# WTF Shimano



## TwoWheelinTim (Apr 6, 2003)

The bike is two years old with Shimano Ultegra drive train. The cables are still OEM. I know they are the cables that came with the shifters and brakes, I built the bike. I took them from the unopened packages and installed them myself. I noticed this weekend they ALL are rusting. WTF? Is shimano that cheap they can't afford to supply stainless steel cables with a groupo costing in the neighborhood of a thousand dollars?

That's infuriating.

Tim


----------



## myette10 (Jul 20, 2003)

two years is about 18 months longer than you should expect cable to last. atmo


----------



## California L33 (Jan 20, 2006)

TwoWheelinTim said:


> The bike is two years old with Shimano Ultegra drive train. The cables are still OEM. I know they are the cables that came with the shifters and brakes, I built the bike. I took them from the unopened packages and installed them myself. I noticed this weekend they ALL are rusting. WTF? Is shimano that cheap they can't afford to supply stainless steel cables with a groupo costing in the neighborhood of a thousand dollars?
> 
> That's infuriating.
> 
> Tim


 I don't know about the spec on Ultegra cables, but you can't use stainless for everything. It's not as strong as mild steel and has some other undesirable characteristics. Put Boeshield on the new cables every time you lube the bike, also on all exposed bolt heads. As I understand it, Boeshield was actually designed to protect aircraft control cables from rusting before it was adapted for bike use.
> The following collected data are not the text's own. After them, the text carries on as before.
-- ==== Sys2Proof/Machine/Frames.lean ====
section
/-! DEFINITION. The frame rows of the opcode table as CTRL takes them from the radio (30_encoding.md R152, R162;
60_exceptions.md R503, R520): each is handed, with its bytes, to the decoder of the phase. The uplink kinds are built
by the encoders of Machine/Codec.lean and accepted by no decoder (log 7). -/

namespace Sys2Proof.Machine

/-- CTRL's frame step: the join wait's (R274), the windows' (R308, R309), and none in any other phase, where the frame
waits in RX_SLOT (R520; log 9). -/
def receiveFrame (f : List Byte) (s : State) : Host.Outcome State Fault Refusal :=
  match s.sequencer.seq with
  | .joinWait => conclude opJoin s (joinFrame f s)
  | .cycRx1 | .cycRx2 => conclude opUpdate s (cycleFrame f s)
  | .idle | .joinTx | .cycTx | .cycWaitRx1 | .cycWaitRx2 => .next s

/-- JOIN_REQUEST received: accepted by no decoder (R152). Its encoder is `encodeJoinRequest` (R232). -/
def execJoinRequest (low : BitVec 5) (body : List Byte) (s : State) : Host.Outcome State Fault Refusal :=
  receiveFrame (mhdrOf 0 low :: body) s

/-- JOIN_ACCEPT received (R152, R235). -/
def execJoinAccept (low : BitVec 5) (body : List Byte) (s : State) : Host.Outcome State Fault Refusal :=
  receiveFrame (mhdrOf 1 low :: body) s

/-- UNCONFIRMED_DATA_UP received: accepted by no decoder (R152). Its encoder is `encodeDataUp` (R233). -/
def execUnconfirmedDataUp (low : BitVec 5) (body : List Byte) (s : State) : Host.Outcome State Fault Refusal :=
  receiveFrame (mhdrOf 2 low :: body) s

/-- UNCONFIRMED_DATA_DOWN received (R152, R237). -/
def execUnconfirmedDataDown (low : BitVec 5) (body : List Byte) (s : State) : Host.Outcome State Fault Refusal :=
  receiveFrame (mhdrOf 3 low :: body) s

/-- CONFIRMED_DATA_UP received: accepted by no decoder (R152). Its encoder is `encodeDataUp` (R233). -/
def execConfirmedDataUp (low : BitVec 5) (body : List Byte) (s : State) : Host.Outcome State Fault Refusal :=
  receiveFrame (mhdrOf 4 low :: body) s

/-- CONFIRMED_DATA_DOWN received (R152, R237). -/
def execConfirmedDataDown (low : BitVec 5) (body : List Byte) (s : State) : Host.Outcome State Fault Refusal :=
  receiveFrame (mhdrOf 5 low :: body) s

/-- RFU_MTYPE received: no message (R162). -/
def execRfuMtype (low : BitVec 5) (body : List Byte) (s : State) : Host.Outcome State Fault Refusal :=
  receiveFrame (mhdrOf 6 low :: body) s

/-- PROPRIETARY received: no message (R162). -/
def execProprietary (low : BitVec 5) (body : List Byte) (s : State) : Host.Outcome State Fault Refusal :=
  receiveFrame (mhdrOf 7 low :: body) s

end Sys2Proof.Machine
end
I've got 2 years and 7500 miles on a set of Shimano cables. I asked the dealer's mechanic if it was time to replace them. He said if there's no wear or corrosion there's no need to replace them, and has seen cables go a lot further than 7500 miles. He said you often end up with wear in the sleeves near the cable ends, and if those aren't trimmed they can start to wear the cables.


----------



## Lab Worker (May 31, 2004)

Only the DuraAce cables are stainless.

2 years is a bit long to be running the same cables for though! Put some new inners and outers on your bike: you'll be amazed by how good the shifting is ;-)


----------



## jsedlak (Jun 17, 2008)

My bike has 25 year old cables..............................


----------



## Guest (Aug 6, 2008)

Mortgage your house and pre-order the new Shimano electronic group!


----------



## chopsuuy (May 21, 2008)

kytyree said:


> Mortgage your house and pre-order the new Shimano electronic group!


Well, with the decreasing price of homes, not sure if I have any equity to spare for this electronic Shimano.


----------



## Guest (Aug 6, 2008)

good point, I doubt I have enough equity in this house for what I saw that group listed at.

Anyone seen an MSRP for the 2009 Campy groups? I am sure they are very affordable as well.

How about the 09 version of Shimano's carbon crank is that thing still like a billion dollars?


----------



## luffy (Mar 2, 2007)

I hope you're joking...


----------



## IndyFabCJ (Apr 1, 2006)

Life is good when the only thing you can ***** about is cables.


----------



## rkj__ (Mar 21, 2007)

lube cables, and they won't rust. I too am a little surprised Ultegra ships with non-stainless. Oh well.


----------